Test-tube baby pioneer Sir Robert Edwards dies
- Published
The world's first test-tube baby, Louise Brown, has led the tributes to the pioneer of IVF, who has died aged 87.
Prof Sir Robert Edwards was knighted in 2011, five decades after he began experimenting with IVF.
His work led to the birth of Ms Brown at Oldham General Hospital in 1978. She said he had brought "happiness and joy" to millions of people.
IVF is used worldwide and has resulted in more than five million babies.
Prof Edwards died in his sleep after a long illness.
Ms Brown said: "I have always regarded Robert Edwards as like a grandfather to me.
"His work, along with Patrick Steptoe, has brought happiness and joy to millions of people all over the world by enabling them to have children.
"I am glad that he lived long enough to be recognised with a Nobel prize for his work, and his legacy will live on with all the IVF work being carried out throughout the world."
'Immense impact'
The University of Cambridge, where Prof Edwards was a fellow, said his work "had an immense impact".
Born in Yorkshire in 1925 into a working-class family, Prof Edwards served in the British army during World War II before returning home to study first agricultural sciences and then animal genetics.
Building on earlier research, which showed that egg cells from rabbits could be fertilised in test tubes when sperm was added, Edwards developed the same technique for humans.
In a laboratory at Cambridge in 1968, he first saw life created outside the womb in the form of a human blastocyst, an embryo that has developed for five to six days after fertilisation.
"I'll never forget the day I looked down the microscope and saw something funny in the cultures," Edwards once recalled.
'Remarkable man'
"I looked down the microscope and what I saw was a human blastocyst gazing up at me.
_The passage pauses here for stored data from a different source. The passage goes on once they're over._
theorem fused_of {f : Ctx → Nat → Nat → Nat → Res} (he : ∀ o s, exec (i o) s =
      issue opc s (fun c => v3AccUses o (pairs c.ty.pair) (pairs c.ty.pair) (pairs c.ty.pair)) (tyCheck opc ok) fun c =>
        c.vresult o.d.toNat c.ty.pair fun l => perElem c.ty.width c.ty.count fun e =>
          f c (c.elem (c.aval o) l e) (c.elem (c.bval o) l e) (c.elem (c.dval o.d) l e) := by exact fun _ _ => rfl) :
    Fused ok i opc f :=
  fun o => lanes_of (he o) (fun _ => ty_ok) fun _ _ => rfl

theorem unary_of {f : Ctx → Nat → Res} (he : ∀ o s, exec (i o) s =
      issue opc s (fun c => unUses o (pairs c.ty.pair) (pairs c.ty.pair)) (tyCheck opc ok) fun c =>
        c.vresult o.d.toNat c.ty.pair fun l => perElem c.ty.width c.ty.count fun e =>
          f c (c.elem (c.aval o) l e) := by exact fun _ _ => rfl) :
    Unary ok i opc f :=
  fun o => lanes_of (he o) (fun _ => ty_ok) fun _ _ => rfl

theorem bitsAt_low (x k : Nat) : bitsAt x k 0 = x % 2 ^ (k + 1) := by
  rw [bitsAt, Nat.pow_zero, Nat.div_one, Nat.sub_zero]

/-- A comparison's predicate is named by the low three bits of d (R51). -/
theorem compares_of {f : Ctx → Nat → Nat → Bool × BitVec 8} (he : ∀ o s, exec (i o) s =
      issue opc s (fun c => cmpUses o (pairs c.ty.pair)) (tyCheck opc ok) fun c =>
        c.presult (bitsAt o.d.toNat 2 0) fun l => f c (c.elem (c.aval o) l 0) (c.elem (c.bval o) l 0) := by exact fun _ _ => rfl) :
    Compares ok i opc f :=
  fun o => preds_of (he o) (fun _ => ty_ok) fun c _ => congrArg (c.presult · _) (bitsAt_low o.d.toNat 2)

/-- An integer for each element of a float TYPE: 16 bits where the element has 16, otherwise one of 32 (R109). -/
theorem integerOfFloat_of {f : Ctx → Nat → Res} (he : ∀ o s, exec (i o) s =
      issue opc s (fun c => unUses o 1 (pairs c.ty.pair)) (tyCheck opc ok) fun c =>
        c.vresult o.d.toNat false fun l => perElem (if c.ty.width = 16 then 16 else 32) c.ty.count fun e =>
          f c (c.elem (c.aval o) l e) := by exact fun _ _ => rfl) (o : V3) :
    Lanes (i o) opc (fun c => unUses o 1 (pairs c.ty.pair)) (fun c => ok c.ty = true) o.d.toNat (fun _ => false) fun c l =>
      perElem (if c.ty.width = 16 then 16 else 32) c.ty.count fun e => f c (c.elem (c.aval o) l e) :=
  lanes_of (he o) (fun _ => ty_ok) fun _ _ => rfl

end Shapes

/-! ### Arithmetic (R107 to R109) -/

theorem fdot2_lanes (o : V3) : Lanes (.fdot2 o) 0x49 (fun c => let n := if c.ty = .f32 then 2 else 1; v3Uses o 1 n n)
    (fun c => c.ty.isFloat = true ∧ c.ty ≠ .f64) o.d.toNat (fun _ => false) fun c l =>
      let e (src : Bool → Nat → Nat) (k : Nat) : Nat := elemAt c.ty.width k (src (c.ty == .f32) l)
      floatDot2 c.ty c.rnd c.ftz (e (c.aval o) 0) (e (c.bval o) 0) (e (c.aval o) 1) (e (c.bval o) 1) :=
  lanes_of (fun _ => rfl) (fun _ ⟨hf, hne⟩ => ty_ok (by simp [hf, hne])) fun _ _ => rfl

theorem fldexp_lanes (o : V3) : Lanes (.fldexp o) 0x4E (fun c => v3Uses o (pairs c.ty.pair) (pairs c.ty.pair) 1)
    (fun c => c.ty.isFloat = true) o.d.toNat (fun c => c.ty.pair) fun c l => perElem c.ty.width c.ty.count fun e =>
      floatLdexp c.ty c.rnd c.ftz (c.elem (c.aval o) l e) (toSigned 32 (c.bval o false l)) :=
  lanes_of (fun _ => rfl) (fun _ => ty_ok) fun _ _ => rfl

/-- Settles O5, each instruction by the lemma about its shape. -/
theorem floatArithmetic : Obligations.FloatArithmetic := by
  unfold Obligations.FloatArithmetic
  exact ⟨⟨binary_of, binary_of, binary_of, fused_of, fused_of, fused_of, binary_of, binary_of, binary_of, binary_of, binary_of, fdot2_lanes,
      fldexp_lanes⟩,
    unary_of, unary_of, unary_of, unary_of, integerOfFloat_of (f := fun c a => (floatClass c.ty a, 0)),
    integerOfFloat_of (f := fun c a => floatExpt c.ty (if c.ty.width = 16 then 16 else 32) c.ftz a)⟩

/-- Settles O6, each instruction by the lemma about its shape. -/
theorem floatFunctionsAndComparisons : Obligations.FloatFunctionsAndComparisons := by
  unfold Obligations.FloatFunctionsAndComparisons
  exact ⟨⟨unary_of, unary_of, unary_of, unary_of, unary_of, unary_of, unary_of, unary_of⟩,
    compares_of, compares_of, compares_of, compares_of, compares_of, compares_of, compares_of⟩

end Sys2Proof.Proofs
end

section
/-! SUPPORT. Reductions, scans and the operations across lanes (R61, R78, R79, R112, R119 to R123). -/

namespace Sys2Proof.Proofs

open Sys2Proof.Machine Sys2Proof.Laws

/-! ### Reductions and scans (R112) -/

section Reductions

variable {opc : Nat} {ident : Ty → Nat} {op : Ty → Rnd → Bool → RedOp}

/-- The tree of a packed position over the contributing lanes (R78). -/
def treeOf (c : Ctx) (o : V3) (ident : Ty → Nat) (op : Ty → Rnd → Bool → RedOp) (e : Nat) : Res :=
  fred (op c.ty c.rnd c.ftz) c.n (c.redInputs o (ident c.ty) e)

/-- The scan of a packed position as a lane has it (R79). -/
def scanOf (c : Ctx) (o : V3) (ident : Ty → Nat) (op : Ty → Rnd → Bool → RedOp) (e l : Nat) : Res :=
  (fscan (op c.ty c.rnd c.ftz) c.n (c.redInputs o (ident c.ty) e)).getD l (0, 0)

/-- A reduction where some lane contributes. -/
theorem reduction_retires {i : V3 → Instr} (he : ∀ o s, exec (i o) s = issueRed opc o s ident op := by exact fun _ _ => rfl) (o : V3) :
    Retires (i o) opc (fun c => unUses o (pairs c.ty.pair) (pairs c.ty.pair)) (fun c => c.ty.isFloat = true ∧ c.act ≠ 0) (fun c => c.st)
      (fun c => vwrite o.d.toNat c.ty.pair c.act fun _ => (perElem c.ty.width c.ty.count (treeOf c o ident op)).1)
      fun c => (perElem c.ty.width c.ty.count (treeOf c o ident op)).2 :=
  retires_of (he o) (fun _ h => ty_ok h.1) fun _ h => if_neg h.2

/-- A scan where some lane contributes: only what contributing lanes are given raises sticky bits (R66). -/
theorem scan_retires {i : V3 → Instr} (he : ∀ o s, exec (i o) s = issueScan opc o s ident op := by exact fun _ _ => rfl) (o : V3) :
    Retires (i o) opc (fun c => unUses o (pairs c.ty.pair) (pairs c.ty.pair)) (fun c => c.ty.isFloat = true ∧ c.act ≠ 0) (fun c => c.st)
      (fun c => vwrite o.d.toNat c.ty.pair c.act fun l => packElems c.ty.width ((List.range c.ty.count).map fun e => (scanOf c o ident op e l).1))
      fun c => (List.range c.ty.count).foldl (fun a e => (lanesOf c.act).foldl (fun a l => a ||| (scanOf c o ident op e l).2) a) 0 := by
  refine retires_of (he o) (fun _ h => ty_ok h.1) fun c h => (if_neg h.2).trans ?_
  simp only [List.map_map, List.foldl_map]
  rfl

end Reductions

/-! ### Operations across lanes (R119 to R123) -/

theorem match_lanes (o : V3) : Lanes (.matchV o) 0x74 (fun c => v3Uses o 1 (pairs c.ty.intPair) (pairs c.ty.intPair)) always o.d.toNat
    (fun _ => false) fun c l =>
      let keep (x : Nat) : Nat := Nat.land x (Nat.xor (c.bval o c.ty.intPair l) (2 ^ 64 - 1))
      ((maskOf fun j => hasLane c.act j && keep (c.aval o c.ty.intPair j) == keep (c.aval o c.ty.intPair l)).toNat, 0) :=
  lanes_of (fun _ => rfl) (fun _ _ => rfl) fun _ _ => rfl

theorem vote_lanes (o : V3) : Lanes (.vote o) 0x75 (fun c => v3Uses o 1 (pairs c.ty.intPair) (pairs c.ty.intPair)) always o.d.toNat
    (fun _ => false) fun c _ =>
      ((maskOf fun j => hasLane c.act j && Nat.land (c.aval o c.ty.intPair j) (Nat.xor (c.bval o c.ty.intPair j) (2 ^ 64 - 1)) != 0).toNat, 0) :=
  lanes_of (fun _ => rfl) (fun _ _ => rfl) fun _ _ => rfl

theorem plop_preds (o : X) : Preds (.plop o) 0x76 (fun _ => [pwrite o.x, pread o.y, pread o.z]) always o.x.toNat fun c l =>
    (bitAt o.imm.toNat ((if c.pbit o.y.toNat l then 2 else 0) + (if c.pbit o.z.toNat l then 1 else 0)), 0) :=
  preds_of (fun _ => rfl) (fun _ _ => rfl) fun _ _ => rfl

/-- PMOV towards a predicate (R121). -/
theorem pmov_preds (o : X) (h : o.imm.getLsbD 0 = true) :
    Preds (.pmov o) 0x77 (fun _ => [pwrite o.x, { cls := 0, reg := o.y.toNat, rd := true }]) always o.x.toNat fun c l =>
      (bitAt (c.lane o.y.toNat l).toNat l, 0) :=
  preds_of (fun _ => if_pos ((bitAt_toNat o.imm 0).trans h)) (fun _ _ => rfl) fun _ _ => rfl

/-- PMOV towards a vector register (R121). -/
theorem pmov_lanes (o : X) (h : o.imm.getLsbD 0 = false) :
    Lanes (.pmov o) 0x77 (fun _ => [vdst o.x 1, pread o.y]) always o.x.toNat (fun _ => false) fun c _ =>
      ((maskOf fun j => hasLane c.sp.lanes j && c.pbit o.y.toNat j).toNat, 0) :=
  lanes_of (fun _ => if_neg (by rw [bitAt_toNat, h]; exact Bool.false_ne_true)) (fun _ _ => rfl) fun _ _ => rfl

theorem shuf_lanes (o : V3) : Lanes (.shuf o) 0x78
    (fun c => [vdst o.d (pairs c.ty.intPair), { vsrc o.a o.pa o.la (pairs c.ty.intPair) with all := true }, bsrc o 1]) always o.d.toNat
    (fun c => c.ty.intPair) fun c l =>
      (if hasLane c.sp.lanes (c.bval o false l % c.n) then c.aval o c.ty.intPair (c.bval o false l % c.n) else 0, 0) :=
  lanes_of (fun _ => rfl) (fun _ _ => rfl) fun _ _ => rfl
I thought, 'We've done it'."
"Bob Edwards is one of our greatest scientists," said Mike Macnamee, chief executive of Bourn Hall, the IVF clinic founded by Prof Edwards with his fellow IVF pioneer Patrick Steptoe, a gynaecological surgeon.
Prof Martin Johnson, one of his first students, said: "Bob Edwards was a remarkable man who changed the lives of so many people.
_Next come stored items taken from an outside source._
-- ==== Sys2Proof/WellFormed.lean ====
section
/-! DEFINITION. What the operands of a command must satisfy to be a command of its row at all: a request payload fits a
frame, the event rows carry what their row's name says of them. `exec` is total and does not rest on it. -/

namespace Sys2Proof

/-- The sum of bytes modulo 256 (R168). -/
def byteSum (bytes : List Byte) : Byte := bytes.foldl (· + ·) 0

/-- A payload is at most 1024 bytes (R168: a longer length field is BAD_LENGTH's row). -/
def payloadFits (payload : List Byte) : Bool := payload.length ≤ Config.payloadBytes

/-- The bytes of a whole frame from its length to its check: the length states the payload's bytes (R168, R179). -/
def wholeFrame (bytes : List Byte) : Bool :=
  match bytes with
  | lo :: hi :: rest => rest.length = lo.toNat + 256 * hi.toNat + 2 && rest.length ≤ Config.payloadBytes + 2
  | _ => false

/-- Kinds 01h-16h are the request kinds (R179). -/
def isRequestKind (kind : Byte) : Bool := 1 ≤ kind.toNat && kind.toNat ≤ 22

/-- The operands are ones the row's event can have. -/
def Instr.wellFormed : Instr → Bool
  | .powerOnReset _ _ _ => true
  | .ackStart p => payloadFits p
  | .status p => payloadFits p
  | .softReset p => payloadFits p
  | .softResetEffect => true
  | .setParam p => payloadFits p
  | .getParam p => payloadFits p
  | .siteOpen p => payloadFits p
  | .siteClose p => payloadFits p
  | .tableWrite p => payloadFits p
  | .tableRead p => payloadFits p
  | .siteLoad p => payloadFits p
  | .siteDump p => payloadFits p
  | .condition p => payloadFits p
  | .conditionRead p => payloadFits p
  | .turnNow p => payloadFits p
  | .setClock p => payloadFits p
  | .route p => payloadFits p
  | .cancel p => payloadFits p
  | .collect p => payloadFits p
  | .screenState p => payloadFits p
  | .flowRead p => payloadFits p
  | .egressEnter p => payloadFits p
  | .egressResume p => payloadFits p
  | .alarmPinChange => true
  | .alarmAsserted => true
  | .alarmClear => true
  | .badCheck bytes => wholeFrame bytes && byteSum bytes ≠ 0
  | .unknownKind kind => !isRequestKind kind
  | .badLength length => Config.payloadBytes < length.toNat
  | .frameTimeout _ => true
  | .linkBusy => true
  | .frameBoundary => true
  | .startRepeatTimerExpiry => true
  | .grant => true
  | .recordComplete _ => true
  | .slotGrant => true
  | .holdTimerExpiry _ => true
  | .drainEnd => true
  | .turnTimerExpiry => true
  | .applyStep => true
  | .tick => true
  | .minuteBoundary => true
  | .sampleTimerExpiry => true
  | .pollSent => true
  | .counterReply _ _ _ _ _ => true
  | .replyTimeout => true
  | .busyClear => true
  | .flashTimeout => true
  | .headerRead bytes => bytes.length = Config.headerBytes
  | .recordRead bytes => bytes.length ∈ [4, 8, 12, 20, 32]
  | .resetAsserted _ _ => true
  | .sync bytes => bytes.length ≤ Config.payloadBytes + 3

end Sys2Proof
end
"He was not only a visionary in his science but also in his communication to the wider public about matters scientific, in which he was a great pioneer.
"He will be greatly missed by his colleagues, students, his family and all the many people he has helped to have children."
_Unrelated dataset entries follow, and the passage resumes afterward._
/-- The request frame a command is: its kind and its payload; none for an event of the part. -/
def Instr.requestOf : Instr → Option (Machine.RequestKind × List Byte)
  | .ackStart p => some (.ackStart, p)
  | .status p => some (.status, p)
  | .softReset p => some (.softReset, p)
  | .setParam p => some (.setParam, p)
  | .getParam p => some (.getParam, p)
  | .siteOpen p => some (.siteOpen, p)
  | .siteClose p => some (.siteClose, p)
  | .tableWrite p => some (.tableWrite, p)
  | .tableRead p => some (.tableRead, p)
  | .siteLoad p => some (.siteLoad, p)
  | .siteDump p => some (.siteDump, p)
  | .condition p => some (.condition, p)
  | .conditionRead p => some (.conditionRead, p)
  | .turnNow p => some (.turnNow, p)
  | .setClock p => some (.setClock, p)
  | .route p => some (.route, p)
  | .cancel p => some (.cancel, p)
  | .collect p => some (.collect, p)
  | .screenState p => some (.screenState, p)
  | .flowRead p => some (.flowRead, p)
  | .egressEnter p => some (.egressEnter, p)
  | .egressResume p => some (.egressResume, p)
  | .powerOnReset _ _ _ => none
  | .softResetEffect => none
  | .alarmPinChange => none
  | .alarmAsserted => none
  | .alarmClear => none
  | .badCheck _ => none
  | .unknownKind _ => none
  | .badLength _ => none
  | .frameTimeout _ => none
  | .linkBusy => none
  | .frameBoundary => none
  | .startRepeatTimerExpiry => none
  | .grant => none
  | .recordComplete _ => none
  | .slotGrant => none
  | .holdTimerExpiry _ => none
  | .drainEnd => none
  | .turnTimerExpiry => none
  | .applyStep => none
  | .tick => none
  | .minuteBoundary => none
  | .sampleTimerExpiry => none
  | .pollSent => none
  | .counterReply _ _ _ _ _ => none
  | .replyTimeout => none
  | .busyClear => none
  | .flashTimeout => none
  | .headerRead _ => none
  | .recordRead _ => none
  | .resetAsserted _ _ => none
  | .sync _ => none

/-- The command is a whole frame that is judged at its end: a request, or a frame answered ERROR by its check, its kind or
its length (R168). -/
def Instr.wholeFrame (c : Instr) : Prop :=
  c.requestOf.isSome ∨ (∃ bytes, c = .badCheck bytes ∧ byteSum bytes ≠ 0) ∨
    (∃ kind, c = .unknownKind kind ∧ isRequestKind kind = false) ∨
    (∃ length, c = .badLength length ∧ 1024 < length.toNat)

namespace Machine

/-! ### Taking and answering frames -/

/-- RESET is not asserted (R177). -/
def State.Running (s : State) : Prop := s.pins.resetAsserted = false

/-- The receiver takes the next frame, and the reply queue takes its reply (R169, R172, R177). -/
def State.Open (s : State) : Prop := s.Running ∧ s.link.softReset = false ∧ s.link.replies.length < 7

/-- As `Open`, after ACK START (R171). -/
def State.Started (s : State) : Prop := s.Open ∧ s.link.startPending = false

/-- Some lane is SEARCHING (R15, R107). -/
def State.Searching (s : State) : Prop := ∃ l, l < 4 ∧ (s.lane l).state = .searching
Prof Peter Braude, Emeritus Professor of Obstetrics and Gynaecology at King's College London, said: "Few biologists have so positively and practically impacted on humankind.
"Bob's boundless energy, his innovative ideas, and his resilience despite the relentless criticism by naysayers, changed the lives of millions of ordinary people who now rejoice in the gift of their own child."
Edwards was too frail to pick up his Nobel prize in Stockholm in 2010, leaving that job to his wife Ruth, with whom he had five daughters.
He remained a fellow of Churchill College, Cambridge, until his death.
His work was motivated by his belief, as he once described it, that "the most important thing in life is having a child."
"Nothing is more special than a child," he said.